CINÉMA

Louis Danvers
Louis Danvers Journaliste cinéma

Nanni Moretti aborde le plus déchirant des sujets dans le sobre et bouleversant La Chambre du fils, Palme d’or à Cannes

Dans le merveilleux Caro Diario ( Journal intime, 1993), Nanni Moretti évoquait, entre autres, le cancer dont il avait souffert et qu’il avait vaincu. La perspective de la mort s’introduisait sur la pointe des pieds dans l’univers plutôt souriant jusque-là du cinéaste italien. La chose se voyait d’ailleurs traitée sur un mode finalement assez comique, bien dans le ton d’un auteur pour lequel dérision et introspection font une rime féconde.

Il n’empêche que cette mort, à laquelle sa maladie lui avait fait penser, Moretti sentait le besoin de s’y confronter dans un film tout entier consacré à ce thème. Il songea au pire des scénarios: la mort d’un enfant et ses répercussions sur l’univers d’une famille. Son script avançait bon train lorsque, fin 1995, la grossesse de sa femme Silvia lui fit lâcher la plume. Ecrire sur la mort d’un enfant alors que le sien n’était pas encore né lui semblait impossible. Le scénario de La Chambre du fils prit la direction d’un tiroir dont il n’allait sortir que quelques années plus tard. Pour l’achever, Moretti fit appel à deux collaboratrices, l’une scénariste (Heidrun Schleef) et l’autre écrivain (Linda Ferri). Il savait déjà qu’il allait lui-même interpréter le rôle du père, un psychanalyste qui fait métier d’aider les autres, et que le soudain décès de son fils verra se découvrir impuissant face à son propre désarroi et à celui des siens…

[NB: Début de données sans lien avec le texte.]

/-- R204: where the next bundle stands and which levels are open: the address after the bundle where nothing redirects (log 60, DEDUCED). -/
def bunNext (v : Wave) (cur : List LoopLevel) (go : Go) (next : Word) : Word × List LoopLevel × List Nat :=
  match go with
  | .seq => let t := iterationEnd next v.bun.loops; (t.2.2.getD next, t.1, t.2.1)
  | .br t => (BitVec.ofInt 64 t, popLevels (BitVec.ofInt 64 t) v.bun.loops, [])
  | .abs t => (t, cur, [])
  | .kept => (next, cur, [])

/-- R201: the stride additions of an iteration's end. -/
def strideFlights (e : Env) (l : List Nat) : List Flight := l.map (fun r => { wr := [⟨.s r, (e.rdS r + e.rdS (r + 1)).toNat⟩], issue := e.now, due := e.now + 1 })

/-- R187, R188: the phase a bundle leaves its thread in. -/
def bunPhase (ws : List BWord) (next : Word) (old : Phase) : Phase :=
  if ws.any (fun o => match o.i with | .xmodeS _ => true | _ => false) then .ret next
  else if ws.any (fun o => match o.i with | .endThread _ => true | _ => false) then .ending
  else old

/-- R314: the gate that a bundle's `gsync` waits at. -/
def bunSync (ws : List BWord) : Option Nat := ws.findSome? (fun o => match o.i with | .gsync f => some f.a | _ => none)

/-- R398: the committing words of a bundle: the accesses, engine instructions and census slots that wait for the region's commit (log 57, DEDUCED). -/
def gatedAccs (v : Wave) (old : Nat) : List Nat := (v.accs.filter (fun a => a.gated && decide (old ≤ a.id))).map (·.id)

/-- R190, R191, R201, R396 to R398: a bundle that issues. -/
def bunDone (s : State) (w : Nat) (v : Wave) (h : BundleHeader) (p next : Word) (ws : List BWord) (e : Env) (b : BunRun) : State :=
  let cur := match waveAt b.s w with | some u => u.bun.loops | none => []
  let n := bunNext v cur b.go next
  let fl := byBounds b.flights ++ strideFlights e n.2.2
  let engs := ((b.s.eng.filter (fun x => decide (s.nextEng ≤ x.1) && decide (x.2.wave = w) && x.2.gated)).map (·.1))
  let slots := ws.filterMap (fun o => match o.i with | .solicit f => some f.a | _ => none)
  let ends := decide (b.go ≠ .seq) || !(n.2.2.isEmpty && decide (n.1 = next) && decide (n.2.1 = v.bun.loops)) || ws.any (fun o => committingWord o.i)
  let s1 := takePushes (takePops b.s v (bunPops ws)) v (bunPushes ws)
  let s2 := b.accs.foldl (fun t l => modWave t w (·.queue rootSub (l.map (fun a => { a with cyc := s.clock, hdr := p })))) s1
  let s3 := modWave s2 w (fun u =>
    let regions := modLast v.bun.regions (fun r => { r with gate := r.gate ++ b.gate, undo := r.undo ++ newUndo v r fl, accs := r.accs ++ gatedAccs u v.nextAcc, engs := r.engs ++ engs, slots := r.slots ++ slots, stop := if r.stop.isNone && ends then some s.clock else r.stop })
    let bun := { u.bun with flights := u.bun.flights ++ fl, regions := regions, pure_ := v.bun.pure_, loops := n.2.1, faults := (u.bun.faults.map (fun f => { f with later := true })) ++ b.faults, lastHdr := p, lastStamp := h.stamp, lastCyc := s.clock, claimWait := false,
                            counters := addCounts u.bun.counters (bunCounts h v.bun.loops.length ws), gsyncHold := bunSync ws }
    let u1 := { u with bun := bun, retired := u.retired + 1, phase := bunPhase ws n.1 u.phase }
    let u2 := u1.modSub rootSub (fun y => { y with pc := n.1, aged := 0 })
    u2.countIssue rootSub b.reset v.wdlimit)
  let s4 := modSect s3 e.core v.sect (fun k => { k with last := some (w, rootSub), issuedAt := some s.clock })
  let s5 := if (bunPops ws).isEmpty then s4 else dropL1 s4 e.core
  let s6 := replayNotes s5 w v ws
  match b.post with
  | some t => drainTrap s6 w { t with tpc := none } false
  | none => s6

/-- R190, R401: a bundle held back; a fault found meanwhile stops the thread. -/
def bunHold (s : State) (w : Nat) (v : Wave) : Out := nextOf s (if v.bun.faults.isEmpty then s else foundFault s w v)

/-- R64, R190, R198, R397: a decoded bundle at the head of its thread (log 59, DEDUCED; log 7, DEDUCED). -/
def bunIssue (s : State) (w : Nat) (v0 : Wave) (h : BundleHeader) (p : Word) (ops : List BundleOp) : Out :=
  let next := p + BitVec.ofNat 64 (8 * h.len)
  let v := { v0 with bun := { v0.bun with regions := markRegions s.clock h.latch p v0.bun.loops v0.bun.regions, pure_ := markPure h.latch v0.bun.pure_ } }
  let ws := ((ops.zipIdx.map (fun o => ({ pos := o.2 + 1, slot := o.1.slot, clusters := o.1.clusters, i := o.1.i } : BWord))).filter (fun o => issues v.bun.loops o.i))
  let pops := bunPops ws
  let pushes := bunPushes ws
  let env := bunEnv s w v h p next (popAll s v pops) (pushAll s v pushes)
  let e := env { pos := 0, slot := .sc, clusters := 0, i := .nop {} }
  if pastEnd v p next then nextOf s (bunTrap s w p (e.illegal 10))
  else match (claimBad v h p).or (ws.findSome? (wordBad s v p)) with
  | some t => nextOf s (bunTrap s w p t)
  | none =>
    if !(pops.all (popReady s v)) || !(pushes.all (pushReady s v)) then bunHold s w v0
    else if seqCarries p (8 * h.len) && ws.all (fun o => goesOn o.i (env o)) then nextOf s (bunTrap s w p (carryTrap p (8 * h.len)))
    else match bunBefore s v p ws, runWords s env { s := s } ws with
        | _, .hold => bunHold s w v0
        | some t, _ => nextOf s (bunTrap s w p t)
        | none, .trap s1 t => nextOf s (bunTrap s1 w p t)
        | none, .gap s1 => nextOf s s1
        | none, .done b =>
          match b.go with
          | .br t => if brOut t then nextOf s (bunTrap s w p (brTrap t))
                     else if overflows v b.flights b.gate then nextOf s (modWave s w (fun u => { u with bun := { u.bun with regions := markRegions s.clock 2 p [] v0.bun.regions, pure_ := false } }))
                     else nextOf s (settle (bunDone s w v h p next ws e b))
          | _ => if overflows v b.flights b.gate then nextOf s (modWave s w (fun u => { u with bun := { u.bun with regions := markRegions s.clock 2 p [] v0.bun.regions, pure_ := false } }))
                 else nextOf s (settle (bunDone s w v h p next ws e b))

Le film démarre sur des images de Giovanni (Nanni Moretti) faisant un jogging dans les rues d’Ancône. On le voit ensuite s’arrêter dans un bistrot pour boire un café, tout comme dans la dernière scène de Caro Diario. L’impression de familiarité s’accentue avec les images de Giovanni au travail, recevant ses patients et leurs problèmes (tantôt légers, tantôt graves) avec un détachement de surface et une compassion sincère qui rappellent non sans drôlerie certaines scènes des films précédents de Moretti. Mais le ton va rapidement changer…

Soudain, la tragédie

La famille de Giovanni mène une existence harmonieuse. Le père, la mère, le fils (Andrea) et la fille semblent s’entendre à merveille, dans une atmosphère de douce complicité que ne vient même pas troubler l’accusation de vol portée contre Andrea par un de ses camarades d’école. Le fils nie, la famille fait front, montrant son unité. Peu après, tout va s’effondrer d’un coup. L’appel à l’aide, un dimanche matin, d’un patient de Giovanni, va empêcher ce dernier d’aller courir avec Andrea, qui accompagnera donc plutôt ses copains pour une plongée en mer… dont il ne reviendra pas. Dévasté, tout comme son épouse et leur fille, le père va repenser au concours de circonstances qui l’a éloigné de son fils, lequel ne serait pas mort s’ils avaient été ensemble. Loin du lieu commun selon lequel la douleur rassemble les êtres proches, le deuil qui frappe la famille va la plonger dans une crise dont il ne sera pas facile d’émerger. Nous suivons cette évolution de scène en scène, de mots en regards, d’autant plus émus que Moretti se refuse à tout effet facile. La mise à nu de la souffrance n’est chez lui que le pendant naturel de la confession amusée dont il avait fait de nous les spectateurs complices dans nombre de ses films précédents. La réalisation, d’une exemplaire simplicité, laisse le sentiment vrai prendre sa juste place.

Sur le logo de sa compagnie de production, Sacher Film, Nanni Moretti s’était représenté en dessin sur un scooter, de dos. Depuis la naissance de son fils, il a fait ajouter un petit bonhomme assis derrière lui. Le gamin se porte bien, le père se sent mieux d’avoir comme exorcisé à l’écran son angoisse de géniteur. Pour méritée qu’elle soit, la Palme d’or, ainsi que le succès qu’elle amènera sûrement, n’est que bien peu de chose en regard de cette harmonie intime.